[Records contained in a dataset]
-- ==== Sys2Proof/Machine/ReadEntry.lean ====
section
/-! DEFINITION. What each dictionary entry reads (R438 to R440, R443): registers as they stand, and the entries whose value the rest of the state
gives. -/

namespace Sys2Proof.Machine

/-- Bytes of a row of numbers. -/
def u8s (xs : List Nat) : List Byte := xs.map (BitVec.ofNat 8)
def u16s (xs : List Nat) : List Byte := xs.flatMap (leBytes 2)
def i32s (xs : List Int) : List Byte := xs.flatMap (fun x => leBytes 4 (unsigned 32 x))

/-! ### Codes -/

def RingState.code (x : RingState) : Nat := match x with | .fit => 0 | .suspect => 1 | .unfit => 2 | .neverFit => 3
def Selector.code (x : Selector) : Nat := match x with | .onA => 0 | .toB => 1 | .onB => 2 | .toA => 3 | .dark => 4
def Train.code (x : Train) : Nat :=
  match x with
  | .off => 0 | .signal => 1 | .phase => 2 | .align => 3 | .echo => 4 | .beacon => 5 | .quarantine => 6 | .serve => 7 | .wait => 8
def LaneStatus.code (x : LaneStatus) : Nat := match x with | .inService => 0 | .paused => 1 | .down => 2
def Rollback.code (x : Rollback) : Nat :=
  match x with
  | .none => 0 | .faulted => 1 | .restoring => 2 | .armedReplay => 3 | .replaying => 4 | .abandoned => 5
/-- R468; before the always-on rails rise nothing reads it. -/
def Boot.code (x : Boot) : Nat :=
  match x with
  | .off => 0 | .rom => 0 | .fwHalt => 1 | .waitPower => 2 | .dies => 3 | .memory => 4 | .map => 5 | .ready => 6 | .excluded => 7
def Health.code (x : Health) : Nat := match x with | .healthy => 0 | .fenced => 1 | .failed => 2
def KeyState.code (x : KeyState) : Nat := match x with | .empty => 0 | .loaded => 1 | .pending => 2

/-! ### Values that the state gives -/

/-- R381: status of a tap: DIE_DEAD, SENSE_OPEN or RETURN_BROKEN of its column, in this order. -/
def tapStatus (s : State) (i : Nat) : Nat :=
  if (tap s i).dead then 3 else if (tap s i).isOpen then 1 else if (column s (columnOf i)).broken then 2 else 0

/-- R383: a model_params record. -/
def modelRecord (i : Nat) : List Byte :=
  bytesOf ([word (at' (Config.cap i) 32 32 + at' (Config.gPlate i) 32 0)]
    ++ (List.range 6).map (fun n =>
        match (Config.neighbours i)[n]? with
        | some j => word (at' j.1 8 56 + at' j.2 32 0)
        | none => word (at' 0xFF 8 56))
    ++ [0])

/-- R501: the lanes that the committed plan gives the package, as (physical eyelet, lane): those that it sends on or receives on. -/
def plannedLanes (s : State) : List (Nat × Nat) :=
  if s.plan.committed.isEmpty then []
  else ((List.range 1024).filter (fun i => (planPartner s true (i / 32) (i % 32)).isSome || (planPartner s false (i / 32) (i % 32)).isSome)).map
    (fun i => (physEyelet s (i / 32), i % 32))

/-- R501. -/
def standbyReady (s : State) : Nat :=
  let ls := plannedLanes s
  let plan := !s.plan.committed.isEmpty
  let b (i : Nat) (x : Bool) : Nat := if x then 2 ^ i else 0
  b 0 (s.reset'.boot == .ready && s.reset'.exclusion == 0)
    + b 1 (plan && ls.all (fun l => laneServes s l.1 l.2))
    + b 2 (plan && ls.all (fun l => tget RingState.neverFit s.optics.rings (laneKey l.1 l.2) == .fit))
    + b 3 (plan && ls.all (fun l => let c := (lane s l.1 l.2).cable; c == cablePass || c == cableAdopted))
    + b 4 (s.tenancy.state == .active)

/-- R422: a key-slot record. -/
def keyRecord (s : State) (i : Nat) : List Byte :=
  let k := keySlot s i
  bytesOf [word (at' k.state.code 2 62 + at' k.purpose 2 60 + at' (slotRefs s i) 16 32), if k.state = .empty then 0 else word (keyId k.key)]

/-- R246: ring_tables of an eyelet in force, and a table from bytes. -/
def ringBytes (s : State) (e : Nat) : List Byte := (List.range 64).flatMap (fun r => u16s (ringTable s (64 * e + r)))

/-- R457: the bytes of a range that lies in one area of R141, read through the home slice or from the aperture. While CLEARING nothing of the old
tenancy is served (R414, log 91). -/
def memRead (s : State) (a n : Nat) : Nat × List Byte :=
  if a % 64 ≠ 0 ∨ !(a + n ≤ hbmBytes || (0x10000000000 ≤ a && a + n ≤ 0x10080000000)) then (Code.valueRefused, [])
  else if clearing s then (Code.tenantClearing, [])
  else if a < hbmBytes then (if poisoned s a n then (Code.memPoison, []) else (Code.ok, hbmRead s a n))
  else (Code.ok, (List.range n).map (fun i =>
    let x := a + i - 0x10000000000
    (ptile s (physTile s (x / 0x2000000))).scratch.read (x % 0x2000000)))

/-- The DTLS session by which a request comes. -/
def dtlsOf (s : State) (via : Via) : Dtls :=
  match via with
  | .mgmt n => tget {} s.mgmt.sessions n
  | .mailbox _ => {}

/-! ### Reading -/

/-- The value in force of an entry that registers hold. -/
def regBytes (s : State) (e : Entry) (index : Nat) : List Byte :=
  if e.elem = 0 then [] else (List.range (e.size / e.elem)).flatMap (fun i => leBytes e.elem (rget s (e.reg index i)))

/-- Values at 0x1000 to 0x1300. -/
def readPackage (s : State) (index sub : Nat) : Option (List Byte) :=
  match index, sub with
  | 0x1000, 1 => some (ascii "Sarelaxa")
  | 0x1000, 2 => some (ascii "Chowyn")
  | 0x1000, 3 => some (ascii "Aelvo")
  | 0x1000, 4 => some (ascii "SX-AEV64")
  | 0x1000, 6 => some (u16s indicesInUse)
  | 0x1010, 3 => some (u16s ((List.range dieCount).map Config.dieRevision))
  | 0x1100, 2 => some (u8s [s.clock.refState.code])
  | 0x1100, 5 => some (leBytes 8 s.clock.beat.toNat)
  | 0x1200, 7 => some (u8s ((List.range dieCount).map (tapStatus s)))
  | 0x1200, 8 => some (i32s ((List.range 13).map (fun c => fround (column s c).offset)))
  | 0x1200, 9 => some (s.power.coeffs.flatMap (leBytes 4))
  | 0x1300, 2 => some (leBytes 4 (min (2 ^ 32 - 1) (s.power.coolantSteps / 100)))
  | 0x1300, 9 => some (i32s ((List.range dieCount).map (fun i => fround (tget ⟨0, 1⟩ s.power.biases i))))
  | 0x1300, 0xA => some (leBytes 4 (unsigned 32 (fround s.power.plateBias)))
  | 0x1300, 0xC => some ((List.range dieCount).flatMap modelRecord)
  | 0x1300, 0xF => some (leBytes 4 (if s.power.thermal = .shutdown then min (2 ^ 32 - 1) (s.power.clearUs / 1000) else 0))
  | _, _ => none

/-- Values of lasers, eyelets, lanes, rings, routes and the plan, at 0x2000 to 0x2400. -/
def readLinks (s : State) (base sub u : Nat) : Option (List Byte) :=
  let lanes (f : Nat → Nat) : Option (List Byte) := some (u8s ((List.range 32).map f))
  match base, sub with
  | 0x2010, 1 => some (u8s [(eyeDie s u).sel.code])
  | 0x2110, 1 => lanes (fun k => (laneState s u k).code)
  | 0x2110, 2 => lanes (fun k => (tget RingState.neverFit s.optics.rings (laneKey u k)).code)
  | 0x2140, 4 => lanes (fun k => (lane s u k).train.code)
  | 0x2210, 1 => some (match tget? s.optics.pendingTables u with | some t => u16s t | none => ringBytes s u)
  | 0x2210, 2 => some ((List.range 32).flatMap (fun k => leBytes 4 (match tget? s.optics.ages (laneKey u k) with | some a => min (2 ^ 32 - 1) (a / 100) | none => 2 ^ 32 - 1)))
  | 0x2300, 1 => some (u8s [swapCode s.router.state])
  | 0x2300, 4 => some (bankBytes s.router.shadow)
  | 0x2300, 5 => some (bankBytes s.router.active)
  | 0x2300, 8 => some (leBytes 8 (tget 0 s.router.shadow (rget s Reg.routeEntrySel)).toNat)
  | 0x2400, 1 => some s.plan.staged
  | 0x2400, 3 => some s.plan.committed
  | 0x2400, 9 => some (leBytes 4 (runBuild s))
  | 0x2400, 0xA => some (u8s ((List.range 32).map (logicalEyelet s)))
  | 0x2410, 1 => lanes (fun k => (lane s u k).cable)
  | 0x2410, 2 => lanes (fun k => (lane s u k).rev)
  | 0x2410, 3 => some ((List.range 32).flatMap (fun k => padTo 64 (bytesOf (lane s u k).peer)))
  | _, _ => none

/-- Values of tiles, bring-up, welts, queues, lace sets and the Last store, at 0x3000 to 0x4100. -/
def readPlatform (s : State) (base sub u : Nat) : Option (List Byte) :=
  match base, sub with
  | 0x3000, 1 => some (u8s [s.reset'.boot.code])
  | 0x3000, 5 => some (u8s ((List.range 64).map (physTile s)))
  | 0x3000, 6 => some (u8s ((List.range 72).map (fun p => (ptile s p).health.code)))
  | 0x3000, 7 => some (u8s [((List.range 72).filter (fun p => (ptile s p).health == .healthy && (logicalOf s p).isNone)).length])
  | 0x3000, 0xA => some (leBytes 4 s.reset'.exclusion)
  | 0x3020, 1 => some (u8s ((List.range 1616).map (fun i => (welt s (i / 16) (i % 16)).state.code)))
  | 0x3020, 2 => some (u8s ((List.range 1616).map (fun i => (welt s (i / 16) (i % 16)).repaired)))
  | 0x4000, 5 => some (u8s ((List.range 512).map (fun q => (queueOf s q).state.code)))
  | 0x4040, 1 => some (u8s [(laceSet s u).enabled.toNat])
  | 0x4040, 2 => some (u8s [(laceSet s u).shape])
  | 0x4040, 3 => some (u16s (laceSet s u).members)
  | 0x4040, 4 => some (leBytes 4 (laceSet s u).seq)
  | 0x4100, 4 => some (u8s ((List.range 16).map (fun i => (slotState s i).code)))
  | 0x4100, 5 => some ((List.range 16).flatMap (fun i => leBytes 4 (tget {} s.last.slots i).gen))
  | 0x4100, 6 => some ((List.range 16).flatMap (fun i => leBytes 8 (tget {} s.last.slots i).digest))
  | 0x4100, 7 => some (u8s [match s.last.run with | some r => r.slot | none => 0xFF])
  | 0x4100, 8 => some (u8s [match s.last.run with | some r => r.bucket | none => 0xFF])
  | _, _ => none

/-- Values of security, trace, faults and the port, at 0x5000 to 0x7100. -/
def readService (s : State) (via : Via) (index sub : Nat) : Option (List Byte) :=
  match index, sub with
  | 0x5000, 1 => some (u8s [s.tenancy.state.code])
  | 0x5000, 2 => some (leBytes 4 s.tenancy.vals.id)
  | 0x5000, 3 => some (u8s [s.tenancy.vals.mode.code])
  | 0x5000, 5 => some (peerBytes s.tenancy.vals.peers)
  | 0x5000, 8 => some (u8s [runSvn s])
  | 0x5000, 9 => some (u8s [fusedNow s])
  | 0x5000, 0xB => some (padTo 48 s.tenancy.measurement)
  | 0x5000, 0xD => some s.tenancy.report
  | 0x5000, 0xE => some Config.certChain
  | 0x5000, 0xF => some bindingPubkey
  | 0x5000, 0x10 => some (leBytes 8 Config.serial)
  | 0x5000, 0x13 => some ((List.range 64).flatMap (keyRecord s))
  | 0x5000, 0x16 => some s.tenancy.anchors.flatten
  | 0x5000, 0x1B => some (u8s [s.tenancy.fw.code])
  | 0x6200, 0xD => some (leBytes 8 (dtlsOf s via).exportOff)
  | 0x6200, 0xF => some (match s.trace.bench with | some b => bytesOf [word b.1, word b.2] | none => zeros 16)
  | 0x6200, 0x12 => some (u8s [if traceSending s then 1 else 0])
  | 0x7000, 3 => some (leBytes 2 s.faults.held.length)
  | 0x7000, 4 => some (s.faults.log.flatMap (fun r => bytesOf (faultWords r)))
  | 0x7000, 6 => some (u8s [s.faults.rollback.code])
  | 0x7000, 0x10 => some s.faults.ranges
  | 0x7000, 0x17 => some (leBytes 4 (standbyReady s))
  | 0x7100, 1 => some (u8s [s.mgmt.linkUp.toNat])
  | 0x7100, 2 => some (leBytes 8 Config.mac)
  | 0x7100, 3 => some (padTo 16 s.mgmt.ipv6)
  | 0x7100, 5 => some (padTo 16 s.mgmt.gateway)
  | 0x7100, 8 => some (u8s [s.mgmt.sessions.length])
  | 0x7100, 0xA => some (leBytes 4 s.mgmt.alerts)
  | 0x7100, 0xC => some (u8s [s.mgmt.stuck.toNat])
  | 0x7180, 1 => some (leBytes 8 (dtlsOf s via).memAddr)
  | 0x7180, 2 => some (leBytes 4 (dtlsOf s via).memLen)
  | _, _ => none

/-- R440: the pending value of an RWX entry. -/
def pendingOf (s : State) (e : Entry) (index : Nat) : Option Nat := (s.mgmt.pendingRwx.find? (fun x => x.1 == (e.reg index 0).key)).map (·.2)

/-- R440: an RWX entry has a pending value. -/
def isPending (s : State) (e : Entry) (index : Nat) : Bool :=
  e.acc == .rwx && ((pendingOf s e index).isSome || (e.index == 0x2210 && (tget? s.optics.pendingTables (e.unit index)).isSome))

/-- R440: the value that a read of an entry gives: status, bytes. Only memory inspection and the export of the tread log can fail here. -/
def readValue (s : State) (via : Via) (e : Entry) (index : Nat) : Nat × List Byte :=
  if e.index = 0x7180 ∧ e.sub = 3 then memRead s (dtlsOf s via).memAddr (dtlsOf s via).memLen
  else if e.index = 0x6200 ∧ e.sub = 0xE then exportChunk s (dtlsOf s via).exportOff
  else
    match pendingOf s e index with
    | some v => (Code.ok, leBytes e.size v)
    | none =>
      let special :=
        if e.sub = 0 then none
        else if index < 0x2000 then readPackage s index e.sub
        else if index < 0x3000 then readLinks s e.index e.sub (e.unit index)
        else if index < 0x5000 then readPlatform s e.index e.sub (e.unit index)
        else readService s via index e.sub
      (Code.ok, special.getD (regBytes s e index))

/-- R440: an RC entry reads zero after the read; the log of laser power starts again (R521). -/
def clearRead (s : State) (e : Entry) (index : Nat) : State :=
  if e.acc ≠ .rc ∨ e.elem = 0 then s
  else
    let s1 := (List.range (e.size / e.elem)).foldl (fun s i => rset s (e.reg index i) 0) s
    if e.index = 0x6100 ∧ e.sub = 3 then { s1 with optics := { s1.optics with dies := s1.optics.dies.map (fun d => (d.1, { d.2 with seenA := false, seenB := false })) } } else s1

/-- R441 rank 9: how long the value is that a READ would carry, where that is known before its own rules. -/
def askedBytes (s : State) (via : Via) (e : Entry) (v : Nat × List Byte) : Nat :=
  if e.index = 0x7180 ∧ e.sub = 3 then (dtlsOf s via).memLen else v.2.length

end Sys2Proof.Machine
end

_Your assignment_
For this exercise, please output exactly the lines above starting at the line with "else (Code.ok, (List.range n).map (fun i =>" and ending at the line with "### Reading -/", ends included.

_Task answer_
  else (Code.ok, (List.range n).map (fun i =>
    let x := a + i - 0x10000000000
    (ptile s (physTile s (x / 0x2000000))).scratch.read (x % 0x2000000)))

/-- The DTLS session by which a request comes. -/
def dtlsOf (s : State) (via : Via) : Dtls :=
  match via with
  | .mgmt n => tget {} s.mgmt.sessions n
  | .mailbox _ => {}

/-! ### Reading -/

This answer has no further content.